Data for this task:
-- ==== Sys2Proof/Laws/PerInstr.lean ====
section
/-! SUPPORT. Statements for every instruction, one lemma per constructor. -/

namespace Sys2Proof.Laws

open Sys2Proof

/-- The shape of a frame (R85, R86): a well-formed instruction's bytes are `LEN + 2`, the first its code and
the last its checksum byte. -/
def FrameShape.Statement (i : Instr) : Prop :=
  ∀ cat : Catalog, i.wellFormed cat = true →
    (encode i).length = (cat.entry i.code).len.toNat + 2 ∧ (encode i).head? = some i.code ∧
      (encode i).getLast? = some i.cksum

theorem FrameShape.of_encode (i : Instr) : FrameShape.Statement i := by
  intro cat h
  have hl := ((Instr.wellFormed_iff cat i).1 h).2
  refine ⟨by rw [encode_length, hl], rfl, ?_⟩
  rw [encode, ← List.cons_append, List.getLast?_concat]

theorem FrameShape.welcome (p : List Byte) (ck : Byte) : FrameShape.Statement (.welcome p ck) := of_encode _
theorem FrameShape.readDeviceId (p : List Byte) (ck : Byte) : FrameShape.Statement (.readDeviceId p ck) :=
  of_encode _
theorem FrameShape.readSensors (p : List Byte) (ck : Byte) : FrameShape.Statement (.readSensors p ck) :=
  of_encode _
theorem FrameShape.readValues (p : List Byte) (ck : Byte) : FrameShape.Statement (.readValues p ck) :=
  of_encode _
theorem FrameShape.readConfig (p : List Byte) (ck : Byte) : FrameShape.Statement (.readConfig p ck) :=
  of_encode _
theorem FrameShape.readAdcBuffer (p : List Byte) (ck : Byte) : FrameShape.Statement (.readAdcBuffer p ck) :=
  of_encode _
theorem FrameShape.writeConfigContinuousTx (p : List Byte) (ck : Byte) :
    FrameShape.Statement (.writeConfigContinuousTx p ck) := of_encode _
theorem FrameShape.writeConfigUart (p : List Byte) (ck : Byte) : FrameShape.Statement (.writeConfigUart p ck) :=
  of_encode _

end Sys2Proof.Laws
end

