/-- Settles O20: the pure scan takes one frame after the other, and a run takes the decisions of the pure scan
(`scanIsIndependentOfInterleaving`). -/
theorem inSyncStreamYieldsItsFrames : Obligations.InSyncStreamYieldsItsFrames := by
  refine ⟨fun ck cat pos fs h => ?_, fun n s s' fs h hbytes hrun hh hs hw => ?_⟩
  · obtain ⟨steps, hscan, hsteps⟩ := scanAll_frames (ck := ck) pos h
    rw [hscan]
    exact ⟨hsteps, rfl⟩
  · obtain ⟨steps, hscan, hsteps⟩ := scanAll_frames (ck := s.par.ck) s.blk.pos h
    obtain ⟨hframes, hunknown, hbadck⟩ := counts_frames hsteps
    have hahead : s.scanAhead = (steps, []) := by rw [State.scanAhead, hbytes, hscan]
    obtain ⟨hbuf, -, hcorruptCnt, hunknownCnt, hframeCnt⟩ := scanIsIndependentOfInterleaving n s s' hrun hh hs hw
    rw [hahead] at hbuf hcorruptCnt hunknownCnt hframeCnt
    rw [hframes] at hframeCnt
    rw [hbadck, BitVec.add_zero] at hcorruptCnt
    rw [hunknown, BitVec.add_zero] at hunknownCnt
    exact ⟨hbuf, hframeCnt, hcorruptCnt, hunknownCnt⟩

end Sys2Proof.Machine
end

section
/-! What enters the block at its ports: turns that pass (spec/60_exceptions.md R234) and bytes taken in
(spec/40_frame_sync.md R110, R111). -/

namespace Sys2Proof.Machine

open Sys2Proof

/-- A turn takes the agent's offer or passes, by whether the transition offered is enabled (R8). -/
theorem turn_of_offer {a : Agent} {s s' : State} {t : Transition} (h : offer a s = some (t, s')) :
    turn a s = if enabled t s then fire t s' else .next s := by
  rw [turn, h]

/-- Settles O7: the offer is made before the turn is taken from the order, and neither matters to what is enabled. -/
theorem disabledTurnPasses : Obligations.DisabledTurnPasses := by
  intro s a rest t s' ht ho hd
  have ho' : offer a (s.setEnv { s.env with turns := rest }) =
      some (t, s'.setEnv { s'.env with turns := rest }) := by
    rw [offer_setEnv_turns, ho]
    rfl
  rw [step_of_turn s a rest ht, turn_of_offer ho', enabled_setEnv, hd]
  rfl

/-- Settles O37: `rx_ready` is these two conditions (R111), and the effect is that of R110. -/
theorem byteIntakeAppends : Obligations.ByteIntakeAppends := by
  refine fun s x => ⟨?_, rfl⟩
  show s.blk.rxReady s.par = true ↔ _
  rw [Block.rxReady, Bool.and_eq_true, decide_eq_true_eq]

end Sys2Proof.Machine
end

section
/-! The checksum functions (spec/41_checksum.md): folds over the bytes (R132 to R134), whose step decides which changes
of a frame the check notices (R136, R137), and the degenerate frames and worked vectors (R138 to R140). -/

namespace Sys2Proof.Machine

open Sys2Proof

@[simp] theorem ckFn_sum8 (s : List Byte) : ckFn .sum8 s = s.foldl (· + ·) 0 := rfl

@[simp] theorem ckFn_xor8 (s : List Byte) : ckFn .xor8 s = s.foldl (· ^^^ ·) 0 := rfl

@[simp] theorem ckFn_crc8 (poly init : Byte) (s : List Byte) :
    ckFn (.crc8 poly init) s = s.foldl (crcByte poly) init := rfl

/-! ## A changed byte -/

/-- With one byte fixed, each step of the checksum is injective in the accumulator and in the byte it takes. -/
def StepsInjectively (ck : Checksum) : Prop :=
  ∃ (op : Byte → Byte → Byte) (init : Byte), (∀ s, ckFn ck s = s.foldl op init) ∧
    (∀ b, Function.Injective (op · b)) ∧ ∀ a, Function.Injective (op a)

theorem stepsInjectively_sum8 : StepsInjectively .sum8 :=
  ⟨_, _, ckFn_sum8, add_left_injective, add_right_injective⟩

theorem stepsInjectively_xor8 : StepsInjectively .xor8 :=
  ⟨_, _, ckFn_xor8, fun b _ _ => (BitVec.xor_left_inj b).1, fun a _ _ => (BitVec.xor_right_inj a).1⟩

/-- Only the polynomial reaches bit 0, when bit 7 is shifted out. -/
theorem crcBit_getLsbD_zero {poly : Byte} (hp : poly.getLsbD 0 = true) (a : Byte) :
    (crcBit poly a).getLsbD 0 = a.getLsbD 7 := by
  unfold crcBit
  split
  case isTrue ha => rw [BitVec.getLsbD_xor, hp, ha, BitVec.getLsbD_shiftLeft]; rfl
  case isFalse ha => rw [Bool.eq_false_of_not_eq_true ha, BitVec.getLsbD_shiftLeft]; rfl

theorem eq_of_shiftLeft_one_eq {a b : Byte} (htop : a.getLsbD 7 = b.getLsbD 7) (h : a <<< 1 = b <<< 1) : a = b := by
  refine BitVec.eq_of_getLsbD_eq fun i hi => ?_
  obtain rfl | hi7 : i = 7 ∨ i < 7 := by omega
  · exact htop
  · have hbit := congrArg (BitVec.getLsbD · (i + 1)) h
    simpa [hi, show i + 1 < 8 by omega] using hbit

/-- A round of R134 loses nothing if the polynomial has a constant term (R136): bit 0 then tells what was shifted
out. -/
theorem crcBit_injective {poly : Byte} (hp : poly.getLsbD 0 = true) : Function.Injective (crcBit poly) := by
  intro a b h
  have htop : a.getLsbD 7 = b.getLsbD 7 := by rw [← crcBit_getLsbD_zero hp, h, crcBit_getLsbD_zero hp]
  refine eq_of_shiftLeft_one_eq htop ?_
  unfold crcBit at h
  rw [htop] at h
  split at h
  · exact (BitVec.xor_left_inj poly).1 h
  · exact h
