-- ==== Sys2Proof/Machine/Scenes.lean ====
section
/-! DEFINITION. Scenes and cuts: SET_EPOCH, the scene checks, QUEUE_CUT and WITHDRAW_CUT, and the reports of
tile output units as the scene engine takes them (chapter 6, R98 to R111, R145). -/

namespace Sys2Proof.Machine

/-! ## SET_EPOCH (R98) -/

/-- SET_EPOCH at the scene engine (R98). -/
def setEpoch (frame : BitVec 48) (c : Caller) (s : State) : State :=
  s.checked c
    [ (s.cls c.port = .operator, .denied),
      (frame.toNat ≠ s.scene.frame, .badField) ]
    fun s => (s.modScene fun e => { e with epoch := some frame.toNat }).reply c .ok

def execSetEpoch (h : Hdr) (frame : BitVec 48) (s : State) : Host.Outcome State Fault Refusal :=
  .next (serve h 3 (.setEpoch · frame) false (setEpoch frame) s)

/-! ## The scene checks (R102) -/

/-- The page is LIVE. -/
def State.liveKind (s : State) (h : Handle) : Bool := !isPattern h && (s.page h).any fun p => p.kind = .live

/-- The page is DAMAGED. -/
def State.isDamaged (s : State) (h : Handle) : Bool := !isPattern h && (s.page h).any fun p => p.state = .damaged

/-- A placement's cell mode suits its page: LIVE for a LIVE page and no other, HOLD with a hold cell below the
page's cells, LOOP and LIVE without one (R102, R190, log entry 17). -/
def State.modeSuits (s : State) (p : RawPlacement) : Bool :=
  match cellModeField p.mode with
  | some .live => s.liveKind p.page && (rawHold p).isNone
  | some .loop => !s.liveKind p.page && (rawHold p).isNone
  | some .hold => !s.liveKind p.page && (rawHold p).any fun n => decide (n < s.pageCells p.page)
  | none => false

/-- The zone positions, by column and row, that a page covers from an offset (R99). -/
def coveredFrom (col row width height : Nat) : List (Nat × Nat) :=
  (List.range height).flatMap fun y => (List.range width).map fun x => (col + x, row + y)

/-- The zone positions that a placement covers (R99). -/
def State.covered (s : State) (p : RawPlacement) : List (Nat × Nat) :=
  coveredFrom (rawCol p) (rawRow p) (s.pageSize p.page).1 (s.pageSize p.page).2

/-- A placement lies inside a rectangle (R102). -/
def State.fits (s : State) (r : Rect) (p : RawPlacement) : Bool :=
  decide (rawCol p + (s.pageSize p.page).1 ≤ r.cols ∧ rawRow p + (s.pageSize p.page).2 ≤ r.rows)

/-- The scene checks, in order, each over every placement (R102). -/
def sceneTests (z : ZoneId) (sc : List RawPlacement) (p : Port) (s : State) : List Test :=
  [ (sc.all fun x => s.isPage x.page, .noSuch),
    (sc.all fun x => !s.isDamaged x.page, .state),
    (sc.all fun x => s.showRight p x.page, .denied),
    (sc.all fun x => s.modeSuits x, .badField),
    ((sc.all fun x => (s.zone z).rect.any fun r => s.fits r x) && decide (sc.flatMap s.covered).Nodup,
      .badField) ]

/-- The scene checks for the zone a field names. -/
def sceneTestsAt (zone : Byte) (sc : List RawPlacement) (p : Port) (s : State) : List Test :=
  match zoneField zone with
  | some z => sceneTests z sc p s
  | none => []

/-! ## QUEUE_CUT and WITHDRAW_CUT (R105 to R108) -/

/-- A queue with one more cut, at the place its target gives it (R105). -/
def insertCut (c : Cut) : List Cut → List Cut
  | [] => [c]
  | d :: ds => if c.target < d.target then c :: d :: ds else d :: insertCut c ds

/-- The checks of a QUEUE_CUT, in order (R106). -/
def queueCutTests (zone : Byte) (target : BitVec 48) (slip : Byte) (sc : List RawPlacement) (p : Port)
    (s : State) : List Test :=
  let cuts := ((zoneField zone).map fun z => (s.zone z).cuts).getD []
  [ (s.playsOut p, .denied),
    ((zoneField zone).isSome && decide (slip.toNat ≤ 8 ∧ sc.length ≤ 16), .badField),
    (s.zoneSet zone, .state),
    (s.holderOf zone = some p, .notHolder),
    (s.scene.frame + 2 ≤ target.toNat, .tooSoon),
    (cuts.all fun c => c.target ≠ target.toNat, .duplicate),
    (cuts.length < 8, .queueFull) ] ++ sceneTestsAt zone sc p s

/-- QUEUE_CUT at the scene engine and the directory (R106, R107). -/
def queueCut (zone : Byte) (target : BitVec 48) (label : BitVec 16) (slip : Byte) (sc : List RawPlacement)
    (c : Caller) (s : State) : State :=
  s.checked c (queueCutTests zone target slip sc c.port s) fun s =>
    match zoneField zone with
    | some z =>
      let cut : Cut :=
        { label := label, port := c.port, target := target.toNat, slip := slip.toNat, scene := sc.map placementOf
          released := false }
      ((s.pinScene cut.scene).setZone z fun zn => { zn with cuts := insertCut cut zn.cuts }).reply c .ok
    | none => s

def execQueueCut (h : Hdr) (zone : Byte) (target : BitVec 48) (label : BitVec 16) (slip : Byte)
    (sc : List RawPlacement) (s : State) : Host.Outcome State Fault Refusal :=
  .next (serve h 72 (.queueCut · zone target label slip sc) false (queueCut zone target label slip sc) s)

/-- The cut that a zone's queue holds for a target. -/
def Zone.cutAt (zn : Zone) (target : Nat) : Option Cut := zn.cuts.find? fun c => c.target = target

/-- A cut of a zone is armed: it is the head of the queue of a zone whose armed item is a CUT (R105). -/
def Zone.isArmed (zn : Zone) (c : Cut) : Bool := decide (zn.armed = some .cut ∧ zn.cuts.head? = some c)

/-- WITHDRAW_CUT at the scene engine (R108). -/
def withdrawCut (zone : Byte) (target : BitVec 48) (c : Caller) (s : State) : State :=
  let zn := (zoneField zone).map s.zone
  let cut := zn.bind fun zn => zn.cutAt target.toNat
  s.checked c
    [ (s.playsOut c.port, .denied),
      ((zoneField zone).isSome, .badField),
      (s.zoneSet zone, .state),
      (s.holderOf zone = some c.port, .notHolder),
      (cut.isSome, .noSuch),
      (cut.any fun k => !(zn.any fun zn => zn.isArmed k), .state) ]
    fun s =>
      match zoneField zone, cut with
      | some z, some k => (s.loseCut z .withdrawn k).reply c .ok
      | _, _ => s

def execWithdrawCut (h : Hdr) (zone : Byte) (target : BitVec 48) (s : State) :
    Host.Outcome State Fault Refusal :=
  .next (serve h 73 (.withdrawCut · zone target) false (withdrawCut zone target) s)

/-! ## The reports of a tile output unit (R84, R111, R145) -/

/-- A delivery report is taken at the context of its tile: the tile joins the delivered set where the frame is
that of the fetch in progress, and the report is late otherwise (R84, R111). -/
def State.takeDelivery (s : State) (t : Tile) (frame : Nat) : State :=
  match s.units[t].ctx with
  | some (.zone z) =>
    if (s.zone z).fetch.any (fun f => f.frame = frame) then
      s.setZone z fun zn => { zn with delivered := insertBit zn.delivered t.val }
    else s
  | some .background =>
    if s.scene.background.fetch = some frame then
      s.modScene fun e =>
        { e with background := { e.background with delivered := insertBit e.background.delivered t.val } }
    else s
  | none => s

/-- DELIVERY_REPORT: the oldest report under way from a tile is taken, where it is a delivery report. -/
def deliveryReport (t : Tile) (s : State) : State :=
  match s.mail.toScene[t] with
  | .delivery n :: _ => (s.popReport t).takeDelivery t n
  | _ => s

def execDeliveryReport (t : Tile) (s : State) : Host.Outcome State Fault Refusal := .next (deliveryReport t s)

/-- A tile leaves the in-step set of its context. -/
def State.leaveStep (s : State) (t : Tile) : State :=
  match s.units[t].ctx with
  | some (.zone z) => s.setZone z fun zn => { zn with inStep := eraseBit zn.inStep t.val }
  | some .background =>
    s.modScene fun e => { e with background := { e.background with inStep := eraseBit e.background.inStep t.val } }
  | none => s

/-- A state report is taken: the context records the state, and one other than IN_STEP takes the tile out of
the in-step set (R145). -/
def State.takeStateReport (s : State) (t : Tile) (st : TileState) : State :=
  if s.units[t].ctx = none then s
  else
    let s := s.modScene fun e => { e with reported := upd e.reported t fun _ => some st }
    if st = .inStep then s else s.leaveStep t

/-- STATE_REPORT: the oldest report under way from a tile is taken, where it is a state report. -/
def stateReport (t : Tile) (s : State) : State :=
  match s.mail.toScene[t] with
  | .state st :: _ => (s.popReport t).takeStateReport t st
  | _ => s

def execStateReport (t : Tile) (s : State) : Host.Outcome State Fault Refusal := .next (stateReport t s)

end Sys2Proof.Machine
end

About this task: Starting at the line above that contains "intro cat h", repeat each line exactly up to and including the line that contains "theorem FrameShape.welcome (p", and stop there.

Worked solution:
  intro cat h
  have hl := ((Instr.wellFormed_iff cat i).1 h).2
  refine ⟨by rw [encode_length, hl], rfl, ?_⟩
  rw [encode, ← List.cons_append, List.getLast?_concat]

theorem FrameShape.welcome (p : List Byte) (ck : Byte) : FrameShape.Statement (.welcome p ck) := of_encode _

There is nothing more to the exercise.